/-- What the operations that succeed write to the session's records, field by field. KVCOMMIT adds n to length, and with a window that
moves first_live_page stores that; where nothing is released or summarised no other byte changes. KVROLL sets tentative_length to
length; where no page holds tentative tokens alone and none is marked EVICTED no other byte changes. KVCLOSE of a page stores its
summary: the centre, the radius, VALID, and zeros. KVAPP within one page that has its own BF16 frame in tier 0 writes the tokens'
K and V rows in their places and adds n to tentative_length; a page that is entered gets version 0, valid, BF16, tier 0, its new
frame, mass 0, and of its flags RETAINED alone; EVICTED is one bit of the flags (R162, R153, R152, R147, R149). -/
def Sys2Proof.KvFieldsRules : Prop :=
  (∀ (s u : State) g a n k t, s.readKsr (s.kvMaster g.warp) a = .ok k → s.kvcommit g a n = .ok (none, u) → k.flags / 2 % 2 = 0 →
    k.firstAt (k.length + n) = k.first → s.unitAt (s.kvMaster g.warp) (a + 0x14) .write = .ok t →
    leNat (u.rdN t.pa 4) = k.length + n ∧ ∀ b, b < t.pa ∨ t.pa + 4 ≤ b → u.rd b = s.rd b) ∧
  (∀ (s u v : State) g a n k t, s.readKsr (s.kvMaster g.warp) a = .ok k → s.kvcommit g a n = .ok (none, u) → k.flags / 2 % 2 = 0 →
    k.firstAt (k.length + n) ≠ k.first →
    (∀ pg, k.first ≤ pg → pg < k.firstAt (k.length + n) → pg < k.pages → k.isSink pg = true) →
    (s.sawKsr (s.kvMaster g.warp) k []).putField (s.kvMaster g.warp) (some (s.coreOf g.warp)) (a + 0x14) (k.length + n) = .ok v →
    v.unitAt (s.kvMaster g.warp) (a + 0x24) .write = .ok t →
    leNat (u.rdN t.pa 4) = k.firstAt (k.length + n) ∧ ∀ b, b < t.pa ∨ t.pa + 4 ≤ b → u.rd b = v.rd b) ∧
  (∀ (s u v : State) g a k t, s.readKsr (s.kvMaster g.warp) a = .ok k → s.kvroll g a = .ok (none, u) →
    (k.tent - 1) / 64 ≤ (k.length - 1) / 64 → (k.length = 0 → k.tent = 0) →
    (s.sawKsr (s.kvMaster g.warp) k (List.range k.pages)).putField (s.kvMaster g.warp) (some (s.coreOf g.warp)) (a + 0x18) k.length = .ok v →
    (∀ pg, pg < k.pages → ∃ p, v.readPte (s.kvMaster g.warp) (k.pteVa pg) = .ok p ∧ p.evicted = false) →
    (s.sawKsr (s.kvMaster g.warp) k (List.range k.pages)).unitAt (s.kvMaster g.warp) (a + 0x18) .write = .ok t →
    leNat (u.rdN t.pa 4) = k.length ∧ ∀ b, b < t.pa ∨ t.pa + 4 ≤ b →
      u.rd b = (s.sawKsr (s.kvMaster g.warp) k (List.range k.pages)).rd b) ∧
  (∀ (s u : State) m core k pg p d t, s.kvPage m k pg = .ok p → s.loadPage m k p = .ok d → (summaryOf d).2.2 = false →
    s.summarise m core k pg = .ok (none, u) → s.readKsr m k.addr = .ok k →
    s.unitAt m (k.summVa pg) .write = .ok t → t.pa % 4096 + 2 * k.dim + 64 ≤ 4096 →
    (∀ j, j < k.dim → leNat (u.rdN (t.pa + 2 * j) 2) = enc fBf16 (.rm .rne) false ((summaryOf d).1.getD j zeroX) % 2 ^ 16) ∧
    leNat (u.rdN (t.pa + 2 * k.dim) 4) = (rne (summaryOf d).2.1).toNat ∧ leNat (u.rdN (t.pa + 2 * k.dim + 4) 4) = 1 ∧
    (∀ j, j < 56 → u.rd (t.pa + 2 * k.dim + 8 + j) = 0) ∧
    ∀ b, b < t.pa ∨ t.pa + 2 * k.dim + 64 ≤ b → u.rd b = s.rd b) ∧
  (∀ (s u v : State) g a off n k p t, s.readKsr (s.kvMaster g.warp) a = .ok k → s.kvapp g a off n = .ok (none, u) → k.window = 0 →
    (k.tent + n - 1) / 64 = k.tent / 64 → s.readPte (s.kvMaster g.warp) (k.pteVa (k.tent / 64)) = .ok p → fwValid p.cur = true →
    s.needsRun p = false → s.dir.on = false → (∀ x ∈ s.poolQ, x.who.ofWarp g.warp = false) →
    (s.sawKsr (s.kvMaster g.warp) k [k.tent / 64]).frameWrite g.ctx (byPage (
      cutPages (n * (2 * k.dim) / 4096 + 2) (framePa 0 (fwFrame p.cur) + k.tent % 64 * (2 * k.dim)) (s.scratchBytes g.crewK off (n * (2 * k.dim))) ++
      cutPages (n * (2 * k.dim) / 4096 + 2) (framePa 0 (fwFrame p.cur) + k.tent % 64 * (2 * k.dim) + 64 * (2 * k.dim))
        (s.scratchBytes g.crewK (off + n * (2 * k.dim)) (n * (2 * k.dim))))) = .ok v →
    v.unitAt (s.kvMaster g.warp) (a + 0x18) .write = .ok t →
    (∀ i j, i < n → j < 2 * k.dim →
      v.rd (framePa 0 (fwFrame p.cur) + (k.tent % 64 + i) * (2 * k.dim) + j) = sget (s.crew g.crewK).scratch (off + i * (2 * k.dim) + j) ∧
      v.rd (framePa 0 (fwFrame p.cur) + (64 + k.tent % 64 + i) * (2 * k.dim) + j) =
        sget (s.crew g.crewK).scratch (off + (n + i) * (2 * k.dim) + j)) ∧
    leNat (u.rdN t.pa 4) = k.tent + n ∧ ∀ b, b < t.pa ∨ t.pa + 4 ≤ b → u.rd b = v.rd b) ∧
  (∀ (s : State) ctx dim p f, fwValid p.cur = false → f < 2 ^ 40 → ∃ q, s.appendFrame ctx dim p (some f) = .ok (s, q) ∧
    fwVersion q.cur = 0 ∧ fwValid q.cur = true ∧ fwShared q.cur = false ∧ fwPinned q.cur = false ∧ fwFormat q.cur = 0 ∧ fwTier q.cur = 0 ∧
    fwFrame q.cur = f ∧ q.mass = 0 ∧ q.next = p.next ∧ q.readers = p.readers ∧ ∀ i, i < 16 → q.flags.getLsbD i = (i == 1 && p.flags.getLsbD 1)) ∧
  (∀ (p : Pte) v, (p.flag 3 v).evicted = v ∧ (∀ i, i < 16 → i ≠ 3 → (p.flag 3 v).flags.getLsbD i = p.flags.getLsbD i) ∧
    (p.flag 3 v).cur = p.cur ∧ (p.flag 3 v).next = p.next ∧ (p.flag 3 v).mass = p.mass ∧ (p.flag 3 v).readers = p.readers)
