/-- What a lane-wise instruction does, once and for all: it completes, each taking-part lane has the registers that
its writes leave, and nothing else changes. -/
theorem laneOp_completes (i : Instr) (h : Hdr) (f : Warp → Nat → List (Nat × Word)) (he : ∀ s, exec i s = laneOp i h f s) :
    Completes i Always fun s t g => Quiet s t g (onward g) ∧ ∀ r l, l < 32 → (t.warp g.warp).rg r l =
      if l ∈ s.taking g h then lastIn r ((s.warp g.warp).rg r l) (f (s.warp g.warp) l) else (s.warp g.warp).rg r l := by
  intro s g hf _
  refine ⟨wroteMoved (issued i s g) g (laneWrites ((issued i s g).warp g.warp) ((issued i s g).taking g h) f) (onward g), ?_, ?_, ?_⟩
  · rw [he, laneOp, issue_free _ _ _ _ hf]; rfl
  · exact wroteMoved_quiet ..
  · intro r l hl
    rw [wroteMoved_regs, laneWrites, Warp.rg_wrs_lanes _ _ (taking_lt _ _ _) (taking_nodup _ _ _) _ _ _ hl]
theorem laneWord_of (i : Instr) (h : Hdr) (d : Reg) (v : Warp → Nat → Word)
    (he : ∀ s, exec i s = laneOp i h (fun w l => outW d (v w l)) s) : LaneWord i h d v := by
  intro s g hf hp
  obtain ⟨t, h1, h2, h3⟩ := laneOp_completes i h _ he s g hf hp
  refine ⟨t, h1, h2, fun r l hl => ?_⟩
  rw [h3 r l hl]
  simp only [outW, lastIn]
  by_cases e : r = d.toNat <;> by_cases e2 : l ∈ (issued i s g).taking g h <;> simp [e, e2, eq_comm]
theorem lanePair_of (i : Instr) (h : Hdr) (d : Reg) (v : Warp → Nat → DWord)
    (he : ∀ s, exec i s = laneOp i h (fun w l => outP d (v w l)) s) : LanePair i h d v := by
  intro s g hf hp
  obtain ⟨t, h1, h2, h3⟩ := laneOp_completes i h _ he s g hf hp
  refine ⟨t, h1, h2, fun r l hl => ?_⟩
  rw [h3 r l hl]
  simp only [outP, lastIn]
  by_cases e2 : l ∈ (issued i s g).taking g h
  · by_cases e : r = d.toNat
    · simp [e, e2]
    · by_cases e3 : r = d.toNat + 1
      · simp [e3, e2]
      · simp [e, e3, e2, Ne.symm e, Ne.symm e3]
  · simp [e2]
theorem laneAll_of (i : Instr) (h : Hdr) (d : Reg) (v : Warp → List Nat → Nat → Word)
    (he : ∀ s, exec i s = collectOp i h d v s) : LaneAll i h d v := by
  intro s g hf _
  refine ⟨wroteMoved (issued i s g) g (((issued i s g).taking g h).map (fun l => (d.toNat, l, v ((issued i s g).warp g.warp) ((issued i s g).taking g h) l))) (onward g), ?_, ?_, ?_⟩
  · rw [he, collectOp, issue_free _ _ _ _ hf]; rfl
  · exact wroteMoved_quiet ..
  · intro r l hl
    have e : ∀ L : List Nat, L.map (fun l => (d.toNat, l, v ((issued i s g).warp g.warp) ((issued i s g).taking g h) l)) =
      L.flatMap (fun l => ([(d.toNat, v ((issued i s g).warp g.warp) ((issued i s g).taking g h) l)] : List (Nat × Word)).map (fun p => (p.1, l, p.2))) := by
      intro L; induction L <;> simp_all
    rw [wroteMoved_regs, e, Warp.rg_wrs_lanes _ _ (taking_lt _ _ _) (taking_nodup _ _ _) _ _ _ hl]
    simp only [lastIn]
    by_cases e : r = d.toNat <;> by_cases e2 : l ∈ (issued i s g).taking g h <;> simp [e, e2, eq_comm]

end Sys2Proof.Machine
end

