-- ==== Sys2Proof/Tests/Slice0.lean ====
section
/-! SUPPORT. The model's own tests: encodings written out from the spec, ill-formed terms, single instructions, and for
each statement with hypotheses a state and operands that meet them. -/

namespace Sys2Proof

open Sys2Proof.Machine

set_option maxRecDepth 100000

/-- No guard, no lookahead, no live mask, no reuse; and a guard that no lane passes on cleared registers. -/
def hd : Hdr := ⟨none, 0, none, false, false, false⟩
def hoff : Hdr := ⟨some ⟨255, 0, false⟩, 0, none, false, false, false⟩
/-- A gang of all eight slices that is about to execute an instruction of 8 bytes: a placed supervisor program. -/
def me : Cur := ⟨⟨placeCrew, 0⟩, 0xFF, 8, false⟩
def probe : State := { State.reset.withFetchWord 64 0 with agenda := [], cur := some me }
/-- Bytes at virtual address 0x1000 + o of the probe's one page. -/
def withData (s : State) (o : Nat) (b : List Byte) : State := { s with mem := ssetList (n := 8) s.mem (placeCode + o) b }
/-- Registers of the probe's warp, the same in each lane. -/
def withRegs (s : State) (l : List (Nat × Word)) : State :=
  s.modWarp me.warp (fun w => w.wrs (l.flatMap (fun p => (List.range 32).map (fun x => (p.1, x, p.2)))))

/-! Encodings: words written out from the spec's own examples and tables decode to the instructions they stand for. -/

/-- The instruction of some words, the first lowest. -/
def dec1 (l : List Nat) : Option Instr := decodeTableWord (32 * l.length) (wordsNat l)

/-- 14.3: BOOL3 v9, v1, v2, v3 with table 0xD8. -/
theorem test_decode_bool3 : dec1 [0x00000C01, 0x00020109, 0x0006C003] = some (.bool3 ⟨hd, .u32, false, false, false, 0xD8, 9, 1, 2, 3⟩) := by decide
/-- 14.4: ICMP.S32 v5.2, v1, v2 and PLOP.OR v5.4, v5.5. -/
theorem test_decode_icmp : dec1 [0x00000F80, 0x28020105] = some (.icmp ⟨hd, 2, true, 5, 1, 2⟩) := by decide
theorem test_decode_plop : dec1 [0x00001080, 0x20250505] = some (.plop ⟨hd, 4, .or, 5, 5, 5⟩) := by decide
/-- 14.6, 14.7, 14.8. -/
theorem test_decode_cvtpk : dec1 [0x00004081, 0xA8161514, 0x00134217] =
    some (.cvtpk ⟨hd, .e4m3x4, .f32, true, .rne, true, 6, true, 0x14, 0x15, 0x16, 0x17⟩) := by decide
theorem test_decode_lxch : dec1 [0x00004181, 0x000C0B0A, 0x00000E0D] = some (.lxch ⟨hd, .shift, 3, 10, 11, 12, 13⟩) := by decide
theorem test_decode_sreg : dec1 [0x00004600, 0x00000301] = some (.sreg ⟨hd, 3, 1⟩) := by decide
/-- 14.9: ?v7.3 DBRA. -/
theorem test_decode_dbra : dec1 [0x038D6082, 0, 0x40, 0x80] = some (.dbra ⟨⟨some ⟨7, 3, false⟩, 0, none, false, false, false⟩, 0x40, 0x80⟩) := by decide
/-- Table 15.4. -/
theorem test_decode_ld : dec1 [0x00008011, 0x2000040A, 0x40] = some (.ld96i ⟨⟨none, 2, none, false, false, false⟩, .b32, 10, 4, 0x40⟩) := by decide
theorem test_decode_st : dec1 [0x00008080, 0x60030407] = some (.st ⟨hd, .b32, some .device, 7, 4⟩) := by decide
theorem test_decode_lds : dec1 [0x00008301, 0x18000603, 0x10] = some (.lds96i ⟨hd, .s16, 3, 6, 0x10⟩) := by decide
theorem test_decode_clear : dec1 [0x00008200, 0x40] = some (.clear ⟨hd, 0x40⟩) := by decide
theorem test_decode_atom : dec1 [0x00008581, 0x00060409, 0x00080300] = some (.atom ⟨hd, .u32, .add, .device, false, 8, 9, 4, 6⟩) := by decide
theorem test_decode_red : dec1 [0x00008680, 0x80030813] = some (.red ⟨hd, .u8, .max, .device, 8, 3⟩) := by decide
theorem test_decode_spset : dec1 [0x0000A281, 0x002F0000, 0x0001E200] = some (.spset ⟨hd, 2, 15, false, 47⟩) := by decide
/-- 16.2, 16.6. -/
theorem test_decode_mma : dec1 [0x0000C021, 0x40090800, 0x00200200] =
    some (.mma ⟨⟨none, 4, none, false, false, false⟩, .scr, .bf16, .bf16, 0, 0, true, 0, 2, 8, 9⟩) := by decide
theorem test_decode_kvcommit : dec1 [0x0000C580, 0x00060400] = some (.kvcommit ⟨hd, 4, 6⟩) := by decide
/-- Table 17.4. -/
theorem test_decode_gbar : dec1 [0x0000E080, 1] = some (.gbar ⟨hd, 1⟩) := by decide
theorem test_decode_evadd : dec1 [0x0000E101, 0x300, 0xFFFFFFFF] = some (.evadd96i ⟨hd, .reg 3, 0xFFFFFFFF⟩) := by decide
theorem test_decode_taskput : dec1 [0x0000E301, 0x80060040, 0x300] = some (.taskput ⟨hd, .imm 0x40, 3, 6⟩) := by decide
theorem test_decode_sibpost : dec1 [0x0000E408, 0x0000040A] = some (.sibpost ⟨⟨none, 1, none, false, false, false⟩, 0, 10, 4⟩) := by decide
/-- 12.9: the worked Uaten-2 words. -/
theorem test_decode_u2 : decodeU2 0x0803020A038D0080 = .ok (.iadd ⟨⟨some ⟨7, 3, false⟩, 0, none, false, false, false⟩, .s32, false, 10, 2, 3⟩) := by decide
theorem test_decode_u2_bra : decodeU2 0x0000000400006000 = .ok (.bra ⟨hd, 32⟩) := by decide
/-- A live mask (12.2, Table 11.3): YIELD as a safe point that names v0 to v39, a0, a1 and the copies. -/
theorem test_decode_safe_point : dec1 [0x00006486, 0, 0x0000001F, 0x01000003] =
    some (.yield ⟨{ hd with mask := some 0x010000030000001F }⟩) := by decide

/-! Well-formed instructions: each check refuses a term that breaks it. -/

theorem test_wf_row : Instr.check (.swapIn ⟨0, 0⟩) = some .unassigned := by decide
theorem test_wf_lookahead : Instr.check (.nop ⟨{ hd with la := 1 }⟩) = some .lookahead := by decide
theorem test_wf_safe_point : Instr.check (.iadd96i ⟨{ hd with mask := some 0 }, .u32, 0, 0, 0⟩) = some .safePoint := by decide
theorem test_wf_live_mask : Instr.check (.yield ⟨{ hd with mask := some 0x1000000000000000 }⟩) = some .liveMask := by decide
theorem test_wf_reuse : Instr.check (.not ⟨{ hd with ruB := true }, .u32, false, 0, 1⟩) = some .reuse := by decide
theorem test_wf_pair : Instr.check (.movi64 ⟨hd, 3, 0⟩) = some .pair := by decide
theorem test_wf_span : Instr.check (.ld ⟨hd, .b128, none, 6, 4⟩) = some .pair := by decide
theorem test_wf_type : Instr.check (.iadd ⟨hd, .f32, false, 0, 1, 2⟩) = some .badValue := by decide
theorem test_wf_offset : Instr.check (.bra ⟨hd, 2⟩) = some .offset := by decide
theorem test_wf_accepts : Instr.check (.iadd ⟨hd, .s8x4, true, 0, 255, 2⟩) = none := by decide
theorem test_wf_unused : Instr.check (.lea ⟨hd, .u32, false, false, false, 0, 2, 4, 6, 1⟩) = some .unused := by decide
/-- The decoder's own refusals: LEN 11, a block crossing, an opcode of no table, a missing form, W0[31], a guard field
without GE, bytes that are missing (12.4). -/
theorem test_decode_refuses : decode 0 (natBytes 16 3) = .error .noLength ∧ decode 28 (natBytes 16 0x80) = .error .boundary ∧
    dec1 [0x0000F000, 0] = none ∧ decode 0 (natBytes 16 (wordsNat [0x80000000, 0])) = .error .reserved ∧
    decode 0 (natBytes 16 (wordsNat [0x00040000, 0])) = .error .guard ∧ decode 0 (natBytes 6 0) = .error .short := by decide

/-! Witnesses: for each statement with hypotheses, states and operands that meet them all. -/

/-- In state s the gang may execute i and, in the state in which its meaning runs, pre holds. -/
def Met (i : Instr) (s : State) (pre : State → Cur → Prop) : Prop := Free i s me ∧ pre (issued i s me) me
theorem no_bad {s : State} (h : s.badSpots = []) (g : Cur) (i : Instr) : s.badLanes g i = [] := by
  unfold State.badLanes
  split <;> simp [h]
theorem free_of {i : Instr} {s : State} (h : (decide (s.cur = some me) && (!privileged i || s.privOf me.warp) &&
    decide (i.regTop ≤ 8 * (s.packetOf me.crewK).vregsDiv8) && decide (s.badSpots = [])) = true) : Free i s me := by
  simp only [Bool.and_eq_true, Bool.or_eq_true, Bool.not_eq_true', decide_eq_true_eq] at h
  exact ⟨h.1.1.1, fun p => h.1.1.2.resolve_left (by simp [p]), h.1.2, no_bad h.2 _ _⟩

/-- Every instruction whose registers lie below v256 may execute in the probe: what the statements with no further
hypothesis ask for. -/
theorem wit_free (i : Instr) (h : i.regTop ≤ 256) : Free i probe me := free_of (by
  have a : decide (probe.cur = some me) = true := by decide
  have b : probe.privOf me.warp = true := by decide
  have c : 8 * (probe.packetOf me.crewK).vregsDiv8 = 256 := by decide
  have d : decide (probe.badSpots = []) = true := by decide
  rw [a, b, c, d]; simp [h])
theorem issued_free (i : Instr) (h : i.regTop ≤ 256) (pre : State → Cur → Prop) (hp : ∀ j, pre (issued j probe me) me) : Met i probe pre :=
  ⟨wit_free i h, hp i⟩
/-- Without a guard every lane takes part; with a guard on a cleared register none does. -/
theorem wit_some (i : Instr) (h : i.regTop ≤ 256) : Met i probe fun s g => s.taking g hd = List.range 32 :=
  ⟨wit_free i h, by show _ = _; rw [issued_taking]; decide⟩
theorem wit_none (i : Instr) (h : i.regTop ≤ 256) : Met i probe fun s g => s.taking g hoff = [] :=
  ⟨wit_free i h, by show _ = _; rw [issued_taking]; decide⟩
/-- Operand forms that a clause asks for by its type or its modifier. -/
theorem wit_types : tySigned .s16x2 = true ∧ tySigned .u32 = false ∧ tyWidth .bf16x2 = 16 ∧ tyKind .u8x4 = .uint ∧
    tyRegs .u64 = 2 ∧ tyRegs .f32 = 1 ∧ tyElems .e4m3x4 = 4 ∧ tyElems .bf16x2 = 2 ∧ tyElems .f32 = 1 := by decide
theorem wit_float_kind : ∃ m, tyKind .f16x2 = .float m := ⟨_, rfl⟩

/-- A scoreboard result that has its answers, and one that has not. -/
def oneResult (left : Nat) : State := { probe with pends := [{ id := 7, warp := me.warp, regs := [3], writes := [(3, 31, 5)], left := left }] }
theorem wit_long_latency : ∃ p, (oneResult 0).pend? 7 = some p ∧ p.left = 0 ∧ p.tiles = [] ∧ (aget (oneResult 0).warps p.warp).isSome = true := by decide
theorem wit_long_latency_waits : ∃ p, (oneResult 1).pend? 7 = some p ∧ p.left ≠ 0 := by decide
theorem test_long_latency_lands : ∃ t, exec (.longLatencyResult 7) (oneResult 0) = .next t ∧ (t.warp me.warp).rg 3 31 = 5 := ⟨_, rfl, by decide⟩

/-- The transform pipe with room, with none, and with a request to reply to. -/
def pipe (n : Nat) : State := { oneResult 1 with xq := (List.range n).map (fun _ => ⟨0, 0, 7⟩) }
theorem wit_xform_room : Met (.xform ⟨hd, .crc64, .e4m3, false, 0, 0, 2, 0, 1⟩) (pipe 7)
    fun s g => (s.xq.filter (fun r => r.core = s.coreOf g.warp && r.quarter = quarterOf s g.warp)).length < 8 := ⟨free_of (by decide), by decide⟩
theorem wit_xform_full : Met (.xform ⟨hd, .crc64, .e4m3, false, 0, 0, 2, 0, 1⟩) (pipe 8)
    fun s g => 8 ≤ (s.xq.filter (fun r => r.core = s.coreOf g.warp && r.quarter = quarterOf s g.warp)).length := ⟨free_of (by decide), by decide⟩
theorem wit_xform_reply : ∃ (r : XReq) (p : Pend), (aget (pipe 1).xnext 0).getD 0 = 0 ∧ (pipe 1).xq.find? (fun x => x.core = 0 && x.quarter = 0) = some r ∧
    (pipe 1).pend? r.pend = some p ∧ (aget (pipe 1).warps p.warp).isSome = true ∧ p.tiles = [] := ⟨⟨0, 0, 7⟩, _, by decide, by decide, rfl, by decide, rfl⟩

/-! Exceptions. -/

/-- The probe at privilege 0, and with an allotment of 8 registers. -/
def userProbe : State := probe.modCrew me.crewK (fun c => { c with priv := false })
def smallProbe : State := probe.modLaunch 0 0 (fun l => { l with packet := { l.packet with vregsDiv8 := 1 } })
theorem wit_privilege : userProbe.cur = some me ∧ privileged (.rte ⟨hd, .next, 0⟩) = true ∧ userProbe.privOf me.warp = false := by decide
theorem wit_reg_range : smallProbe.cur = some me ∧ smallProbe.privOf me.warp = true ∧
    8 * (smallProbe.packetOf me.crewK).vregsDiv8 < Instr.regTop (.mov ⟨hd, .u32, false, 8, 0⟩) := by decide
/-- Register 8 holds an uncorrectable error in lane 3. -/
def errProbe : State := { probe with badSpots := [.reg me.warp (32 * 8 + 3)] }
theorem wit_operand_error : errProbe.cur = some me ∧ privileged (.mov ⟨hd, .u32, false, 9, 8⟩) = false ∧
    Instr.regTop (.mov ⟨hd, .u32, false, 9, 8⟩) ≤ 8 * (errProbe.packetOf me.crewK).vregsDiv8 ∧
    errProbe.badLanes me (.mov ⟨hd, .u32, false, 9, 8⟩) = 3 :: [] := by decide
theorem wit_svc_user : Met (.svc ⟨hd, 1⟩) userProbe fun s g => s.taking g hd ≠ [] ∧ s.privOf g.warp = false := ⟨free_of (by decide), by decide⟩
/-- Delivery of an exception, and the kill where the context has no fault ring. -/
theorem wit_excepted : probe.undelivered 0 true = true ∧
    (probe.modCtx 0 (fun c => { c with desc := { c.desc with faultRing := 0x1000 } })).undelivered 0 false = false := by decide
theorem test_trap_kills : ∃ t, exec (.trap ⟨hd, 9⟩) probe = .next t ∧ (t.ctx 0).kill.isSome = true := ⟨_, rfl, by decide⟩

────────────────────

◆ WORK TO BE COMPLETED:
Look in the material above for the line with "s.privOf me.warp) &&" and the line with "def oneResult (left", and transcribe exactly those lines and all lines between them, nothing more.

◆ ANSWER TO THIS PROBLEM:
theorem free_of {i : Instr} {s : State} (h : (decide (s.cur = some me) && (!privileged i || s.privOf me.warp) &&
    decide (i.regTop ≤ 8 * (s.packetOf me.crewK).vregsDiv8) && decide (s.badSpots = [])) = true) : Free i s me := by
  simp only [Bool.and_eq_true, Bool.or_eq_true, Bool.not_eq_true', decide_eq_true_eq] at h
  exact ⟨h.1.1.1, fun p => h.1.1.2.resolve_left (by simp [p]), h.1.2, no_bad h.2 _ _⟩

/-- Every instruction whose registers lie below v256 may execute in the probe: what the statements with no further
hypothesis ask for. -/
theorem wit_free (i : Instr) (h : i.regTop ≤ 256) : Free i probe me := free_of (by
  have a : decide (probe.cur = some me) = true := by decide
  have b : probe.privOf me.warp = true := by decide
  have c : 8 * (probe.packetOf me.crewK).vregsDiv8 = 256 := by decide
  have d : decide (probe.badSpots = []) = true := by decide
  rw [a, b, c, d]; simp [h])
theorem issued_free (i : Instr) (h : i.regTop ≤ 256) (pre : State → Cur → Prop) (hp : ∀ j, pre (issued j probe me) me) : Met i probe pre :=
  ⟨wit_free i h, hp i⟩
/-- Without a guard every lane takes part; with a guard on a cleared register none does. -/
theorem wit_some (i : Instr) (h : i.regTop ≤ 256) : Met i probe fun s g => s.taking g hd = List.range 32 :=
  ⟨wit_free i h, by show _ = _; rw [issued_taking]; decide⟩
theorem wit_none (i : Instr) (h : i.regTop ≤ 256) : Met i probe fun s g => s.taking g hoff = [] :=
  ⟨wit_free i h, by show _ = _; rw [issued_taking]; decide⟩
/-- Operand forms that a clause asks for by its type or its modifier. -/
theorem wit_types : tySigned .s16x2 = true ∧ tySigned .u32 = false ∧ tyWidth .bf16x2 = 16 ∧ tyKind .u8x4 = .uint ∧
    tyRegs .u64 = 2 ∧ tyRegs .f32 = 1 ∧ tyElems .e4m3x4 = 4 ∧ tyElems .bf16x2 = 2 ∧ tyElems .f32 = 1 := by decide
theorem wit_float_kind : ∃ m, tyKind .f16x2 = .float m := ⟨_, rfl⟩

/-- A scoreboard result that has its answers, and one that has not. -/
def oneResult (left : Nat) : State := { probe with pends := [{ id := 7, warp := me.warp, regs := [3], writes := [(3, 31, 5)], left := left }] }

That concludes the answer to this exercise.